阿土踉跄着在密林中穿行,每一步都沉重无比。胸口印记处传来的撕裂痛楚,与强行引导地脉之力反噬造成的神魂刺痛交织在一起,让他眼前阵阵发黑。灵力早已枯竭,经脉如同干涸的河床,传来火辣辣的灼烧感。
他不知道自己走了多远,只知道必须远离那片乱石滩,远离地形尸傀尸体散发的血腥味。南荒的夜晚,任何一点血腥都可能引来更可怕的东西。
终于,在体力即将耗尽时,他找到了一处勉强可以藏身的地方——一棵不知名古树的树洞。古树粗壮无比,需数人合抱,树干底部因年久腐朽,形成了一个勉强能容一人蜷缩进去的狭小空间。洞口被垂挂的藤蔓和茂密的蕨类植物遮掩,还算隐蔽。
阿土用尽最后力气拨开藤蔓,钻了进去。树洞内弥漫着腐朽木头和泥土的气息,空间狭小,但至少能隔绝部分视线和气息。
他背靠洞壁,缓缓滑坐在地,剧烈喘息。冷汗早已浸透衣衫,紧贴在身上,带来阵阵寒意。
“不能……睡……”阿土用力咬了下舌尖,刺痛让他勉强保持清醒。在这种地方昏迷过去,无异于自杀。
他艰难地抬起手,想要从怀中取出灵石或丹药,却摸了个空。这才想起,最后两块下品灵石已在山洞中耗尽,而疗伤丹药……他本就不多,之前也早已用完。
穷途末路。
阿土苦笑一下,却牵动了内伤,忍不住咳嗽起来,喉头涌上一股腥甜。他强行咽下,不敢咳出声。
现在,只能依靠自己,和那枚沉寂的印记了。
他闭上眼,强迫自己静下心来,尝试运转最基本的引气法诀。然而,经脉受损,灵力枯竭,外界灵气又稀薄驳杂,引气入体的效率低得可怜。照这个速度,想要恢复一丝灵力,恐怕都要数个时辰。
而他的伤势,等不了那么久。
神魂的刺痛一阵阵袭来,如同细针不断扎刺。胸口印记处更是传来空洞的虚弱感,仿佛那里被挖走了一块。那是过度透支印记本源力量的后果。
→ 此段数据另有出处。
-- ==== Sys2Proof/Laws/PerInstr.lean ====
section
/-! SUPPORT. For each instruction: its words, as the encoder writes them, are read back as it. -/

namespace Sys2Proof.Laws.RoundTrip

/-- The words of an instruction give it back: a command's 96-bit words in every stream that its row allows (06 R176 to R184), a sampler word (12 R343, R344), and an
`EXT`'s before a command with which it is legal (06 R180). -/
def Statement (i : Instr) : Prop :=
  (∀ e, i.wf = true → encodeCommand i = some e → (∀ w ∈ encode i, w < 2 ^ 96) ∧ ∃ r, opRow e.opc = some r ∧ r.on ≠ [] ∧ ∀ l ∈ r.on, decodeWords l (encode i) = .ok i) ∧
  (∀ w, encodeSampler i = some w → encode i = [w] ∧ w < 2 ^ 32 ∧ decodeSampler w = some i) ∧
  (∀ v, i = .ext v → ∀ l w j, decodeWord l (some v.toNat) w none = .ok j → ∃ u, encode i = [u] ∧ u < 2 ^ 96 ∧ decodeCommand l none u (some w) = .ok i)

theorem command {i : Instr} {e : Enc} (h : encodeCommand i = some e) (hw : encode i = e.words) (hs : encodeSampler i = none) (hx : ∀ v, i ≠ .ext v)
    (hg : i.wf = true → ∃ r, e.Good i r) : Statement i := by
  refine ⟨fun e' hi he => ?_, fun w hw => ?_, fun v hv => absurd hv (hx v)⟩
  · rw [h] at he
    obtain rfl := Option.some.inj he
    obtain ⟨r, g⟩ := hg hi
    rw [hw]
    exact ⟨g.words_lt, r, g.row, g.on, fun l hl => g.decode hl⟩
  · rw [hs] at hw; cases hw

theorem sampler {i : Instr} {w : Nat} (h : encodeSampler i = some w) (hc : encodeCommand i = none) (hw : encode i = [w]) (hx : ∀ v, i ≠ .ext v) (hb : w < 2 ^ 32)
    (hd : decodeSampler w = some i) : Statement i := by
  refine ⟨fun e _ he => by rw [hc] at he; (cases he), fun w' hw' => ?_, fun v hv => absurd hv (hx v)⟩
  rw [h] at hw'
  obtain rfl := Option.some.inj hw'
  exact ⟨hw, hb, hd⟩

theorem event {i : Instr} (h : encodeCommand i = none) (hs : encodeSampler i = none) (hx : ∀ v, i ≠ .ext v) : Statement i :=
  ⟨fun e _ he => by rw [h] at he; (cases he), fun w hw => by rw [hs] at hw; (cases hw), fun v hv => absurd hv (hx v)⟩

theorem nop (o : Op0) : Statement (.nop o) :=
  command rfl rfl rfl (fun _ h => by cases h) fun _ => good0 rfl (Nat.le_of_ble_eq_true rfl) (Nat.ne_of_beq_eq_false rfl)

theorem ext (v : Word) : Statement (.ext v) := by
  refine ⟨fun e _ he => (by cases he), fun w hw => (by cases hw), fun u hu l w j hj => ?_⟩
  cases hu
  have hv := v.isLt
  have h1 : bitsAt (opcExt * 2 ^ 86 + v.toNat) 86 10 = opcExt := by simp only [bitsAt, opcExt]; omega
  have h2 : bitsAt (opcExt * 2 ^ 86 + v.toNat) 64 22 = 0 := by simp only [bitsAt, opcExt]; omega
  have h3 : (opcExt * 2 ^ 86 + v.toNat) % 2 ^ 64 = v.toNat := by simp only [opcExt]; omega
  have h4 : opcExt * 2 ^ 86 + v.toNat < 2 ^ 96 := by simp only [opcExt]; omega
  have h5 : BitVec.ofNat 64 (opcExt * 2 ^ 86 + v.toNat) = v := BitVec.eq_of_toNat_eq (by simp only [BitVec.toNat_ofNat]; exact h3)
  refine ⟨_, rfl, h4, ?_⟩
  generalize opcExt * 2 ^ 86 + v.toNat = X at *
  have hw : bitsAt w 86 10 ≠ opcExt := fun h => by
    simp only [decodeWord, h] at hj
    cases hj
  simp only [decodeCommand, h1, if_true, decodeExt, hw, if_false, h2, h3, hj, h5, ne_eq, not_true]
“地脉……同源……”阿土脑海中闪过这个念头。他的印记力量源自地脉,或许……可以直接从大地中汲取最精纯的地气来疗伤?
这个想法很冒险。直接汲取地气,若控制不好,狂暴的地气会瞬间冲垮他本就脆弱的经脉。但此刻,别无选择。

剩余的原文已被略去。